Work task
In the listing below, find every line containing "fields" and copy it out.

Exercise inputs

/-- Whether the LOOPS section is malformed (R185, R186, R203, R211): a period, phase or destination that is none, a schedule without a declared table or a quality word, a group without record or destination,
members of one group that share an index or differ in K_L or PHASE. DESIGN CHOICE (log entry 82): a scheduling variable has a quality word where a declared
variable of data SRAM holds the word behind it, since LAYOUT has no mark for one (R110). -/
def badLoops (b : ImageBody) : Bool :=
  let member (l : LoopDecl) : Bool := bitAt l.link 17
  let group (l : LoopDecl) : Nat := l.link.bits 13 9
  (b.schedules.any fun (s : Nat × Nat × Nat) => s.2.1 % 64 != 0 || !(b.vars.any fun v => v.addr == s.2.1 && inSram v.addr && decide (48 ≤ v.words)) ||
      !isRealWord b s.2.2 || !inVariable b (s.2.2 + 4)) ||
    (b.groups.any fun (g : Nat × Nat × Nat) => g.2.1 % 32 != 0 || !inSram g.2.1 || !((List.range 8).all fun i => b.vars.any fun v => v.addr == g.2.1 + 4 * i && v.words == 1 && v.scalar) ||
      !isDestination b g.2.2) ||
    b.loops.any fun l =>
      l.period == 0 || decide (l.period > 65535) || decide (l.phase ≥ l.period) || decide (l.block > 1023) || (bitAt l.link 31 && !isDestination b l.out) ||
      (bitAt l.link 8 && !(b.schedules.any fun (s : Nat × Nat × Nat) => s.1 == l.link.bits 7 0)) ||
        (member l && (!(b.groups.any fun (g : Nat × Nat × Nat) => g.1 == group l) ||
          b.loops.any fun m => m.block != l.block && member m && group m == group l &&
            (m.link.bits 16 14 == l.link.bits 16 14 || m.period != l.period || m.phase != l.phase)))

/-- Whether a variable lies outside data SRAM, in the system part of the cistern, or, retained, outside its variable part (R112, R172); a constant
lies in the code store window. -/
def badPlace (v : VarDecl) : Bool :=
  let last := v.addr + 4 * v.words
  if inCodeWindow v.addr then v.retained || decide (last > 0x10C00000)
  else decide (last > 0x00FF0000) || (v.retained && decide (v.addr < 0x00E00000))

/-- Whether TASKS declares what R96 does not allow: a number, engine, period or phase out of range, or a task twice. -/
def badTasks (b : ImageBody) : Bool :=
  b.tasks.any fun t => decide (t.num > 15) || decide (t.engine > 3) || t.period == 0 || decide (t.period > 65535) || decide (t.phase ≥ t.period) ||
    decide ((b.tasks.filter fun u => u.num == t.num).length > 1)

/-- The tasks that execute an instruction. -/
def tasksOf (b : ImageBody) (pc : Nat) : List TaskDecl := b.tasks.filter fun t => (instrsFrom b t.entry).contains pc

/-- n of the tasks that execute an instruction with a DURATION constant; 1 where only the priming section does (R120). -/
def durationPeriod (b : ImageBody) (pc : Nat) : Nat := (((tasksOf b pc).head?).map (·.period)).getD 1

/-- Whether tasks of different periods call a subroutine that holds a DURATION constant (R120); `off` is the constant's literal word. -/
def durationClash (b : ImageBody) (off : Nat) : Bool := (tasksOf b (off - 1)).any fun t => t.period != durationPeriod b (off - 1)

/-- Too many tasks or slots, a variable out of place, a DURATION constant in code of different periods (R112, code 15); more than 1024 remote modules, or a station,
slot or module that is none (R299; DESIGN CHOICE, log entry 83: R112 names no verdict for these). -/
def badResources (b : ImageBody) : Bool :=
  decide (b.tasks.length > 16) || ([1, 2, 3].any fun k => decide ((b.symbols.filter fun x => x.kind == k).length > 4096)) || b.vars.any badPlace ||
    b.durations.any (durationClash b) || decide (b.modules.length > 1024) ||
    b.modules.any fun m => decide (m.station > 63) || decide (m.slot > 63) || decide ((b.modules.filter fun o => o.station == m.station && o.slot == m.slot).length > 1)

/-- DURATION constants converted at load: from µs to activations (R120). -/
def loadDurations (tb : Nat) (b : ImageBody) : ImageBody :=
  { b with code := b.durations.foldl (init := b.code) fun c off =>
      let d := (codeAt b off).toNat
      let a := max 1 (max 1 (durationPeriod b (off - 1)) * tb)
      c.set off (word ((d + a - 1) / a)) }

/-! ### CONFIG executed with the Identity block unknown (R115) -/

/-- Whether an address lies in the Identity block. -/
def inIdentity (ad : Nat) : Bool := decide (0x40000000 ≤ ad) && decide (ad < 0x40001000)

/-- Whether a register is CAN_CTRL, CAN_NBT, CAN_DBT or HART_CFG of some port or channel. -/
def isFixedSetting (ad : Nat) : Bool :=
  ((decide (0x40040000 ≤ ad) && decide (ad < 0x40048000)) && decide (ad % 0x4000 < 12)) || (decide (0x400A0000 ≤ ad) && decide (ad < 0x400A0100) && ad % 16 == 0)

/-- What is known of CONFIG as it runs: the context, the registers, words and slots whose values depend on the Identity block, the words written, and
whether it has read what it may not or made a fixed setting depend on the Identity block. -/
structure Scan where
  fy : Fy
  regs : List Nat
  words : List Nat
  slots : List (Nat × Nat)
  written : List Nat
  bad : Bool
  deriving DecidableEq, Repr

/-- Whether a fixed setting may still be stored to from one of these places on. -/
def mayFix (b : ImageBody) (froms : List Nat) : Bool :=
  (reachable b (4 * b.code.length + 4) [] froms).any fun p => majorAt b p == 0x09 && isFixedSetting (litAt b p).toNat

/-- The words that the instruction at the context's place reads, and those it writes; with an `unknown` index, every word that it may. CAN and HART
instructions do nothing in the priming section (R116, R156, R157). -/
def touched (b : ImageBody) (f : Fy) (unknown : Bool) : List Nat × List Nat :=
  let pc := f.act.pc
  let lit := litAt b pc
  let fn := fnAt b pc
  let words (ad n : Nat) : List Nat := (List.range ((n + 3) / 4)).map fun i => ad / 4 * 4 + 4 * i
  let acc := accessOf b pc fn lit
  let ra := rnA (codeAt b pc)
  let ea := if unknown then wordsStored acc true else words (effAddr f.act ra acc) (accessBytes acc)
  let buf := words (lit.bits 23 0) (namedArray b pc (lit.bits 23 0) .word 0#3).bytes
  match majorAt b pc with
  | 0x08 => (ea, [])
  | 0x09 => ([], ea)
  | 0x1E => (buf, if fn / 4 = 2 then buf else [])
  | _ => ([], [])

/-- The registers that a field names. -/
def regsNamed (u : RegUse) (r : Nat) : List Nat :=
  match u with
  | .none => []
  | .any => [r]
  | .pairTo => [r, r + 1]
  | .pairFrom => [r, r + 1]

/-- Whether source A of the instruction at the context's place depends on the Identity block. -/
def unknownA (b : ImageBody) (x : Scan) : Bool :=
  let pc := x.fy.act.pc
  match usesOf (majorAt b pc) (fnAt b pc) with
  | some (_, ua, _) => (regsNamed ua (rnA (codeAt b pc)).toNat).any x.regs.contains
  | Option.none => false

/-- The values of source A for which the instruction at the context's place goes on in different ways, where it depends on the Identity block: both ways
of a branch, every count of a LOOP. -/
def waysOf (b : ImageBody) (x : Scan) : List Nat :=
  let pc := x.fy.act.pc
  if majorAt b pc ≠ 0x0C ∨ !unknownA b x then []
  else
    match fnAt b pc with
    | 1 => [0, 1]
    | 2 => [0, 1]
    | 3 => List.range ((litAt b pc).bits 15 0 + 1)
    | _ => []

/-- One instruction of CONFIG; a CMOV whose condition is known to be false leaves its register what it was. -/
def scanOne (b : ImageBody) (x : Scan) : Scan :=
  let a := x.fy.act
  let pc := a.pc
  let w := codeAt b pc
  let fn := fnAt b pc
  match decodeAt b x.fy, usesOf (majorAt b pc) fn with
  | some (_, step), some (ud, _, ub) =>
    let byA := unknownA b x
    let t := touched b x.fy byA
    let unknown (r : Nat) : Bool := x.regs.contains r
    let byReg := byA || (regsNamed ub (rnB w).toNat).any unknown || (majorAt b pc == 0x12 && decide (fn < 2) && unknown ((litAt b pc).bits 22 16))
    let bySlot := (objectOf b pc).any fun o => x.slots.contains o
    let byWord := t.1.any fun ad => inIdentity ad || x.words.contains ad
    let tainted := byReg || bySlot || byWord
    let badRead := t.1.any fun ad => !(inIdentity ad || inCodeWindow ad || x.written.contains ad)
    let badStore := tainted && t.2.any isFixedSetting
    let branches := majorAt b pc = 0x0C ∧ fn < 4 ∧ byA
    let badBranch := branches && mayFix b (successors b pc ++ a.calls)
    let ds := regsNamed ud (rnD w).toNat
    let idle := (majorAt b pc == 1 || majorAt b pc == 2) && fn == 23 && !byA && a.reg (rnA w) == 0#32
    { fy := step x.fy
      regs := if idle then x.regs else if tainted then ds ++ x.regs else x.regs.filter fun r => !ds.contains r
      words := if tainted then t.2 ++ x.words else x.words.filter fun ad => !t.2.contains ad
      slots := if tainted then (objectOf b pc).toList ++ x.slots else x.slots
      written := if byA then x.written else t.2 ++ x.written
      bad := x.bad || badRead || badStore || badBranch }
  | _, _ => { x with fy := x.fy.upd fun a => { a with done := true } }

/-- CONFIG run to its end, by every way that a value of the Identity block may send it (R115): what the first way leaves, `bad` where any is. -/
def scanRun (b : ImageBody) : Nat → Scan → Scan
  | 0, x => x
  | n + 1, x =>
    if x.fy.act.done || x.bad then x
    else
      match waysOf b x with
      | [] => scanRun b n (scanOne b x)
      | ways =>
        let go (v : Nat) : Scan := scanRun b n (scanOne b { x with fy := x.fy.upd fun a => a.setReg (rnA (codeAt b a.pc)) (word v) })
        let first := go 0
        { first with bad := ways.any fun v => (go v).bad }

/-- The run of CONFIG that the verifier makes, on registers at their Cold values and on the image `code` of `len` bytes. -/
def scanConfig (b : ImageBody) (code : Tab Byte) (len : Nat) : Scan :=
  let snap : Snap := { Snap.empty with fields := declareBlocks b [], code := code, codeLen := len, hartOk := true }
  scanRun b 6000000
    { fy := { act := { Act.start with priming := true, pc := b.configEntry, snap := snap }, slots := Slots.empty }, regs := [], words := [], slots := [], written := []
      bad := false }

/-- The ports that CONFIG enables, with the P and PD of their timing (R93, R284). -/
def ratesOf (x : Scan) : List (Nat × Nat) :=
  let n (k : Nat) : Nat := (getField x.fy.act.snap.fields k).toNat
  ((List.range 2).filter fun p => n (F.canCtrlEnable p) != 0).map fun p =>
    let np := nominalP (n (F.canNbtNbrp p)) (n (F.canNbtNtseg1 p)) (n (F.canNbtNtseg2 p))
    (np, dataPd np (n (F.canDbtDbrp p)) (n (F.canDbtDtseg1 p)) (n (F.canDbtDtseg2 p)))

Final answer
  let snap : Snap := { Snap.empty with fields := declareBlocks b [], code := code, codeLen := len, hartOk := true }
  let n (k : Nat) : Nat := (getField x.fy.act.snap.fields k).toNat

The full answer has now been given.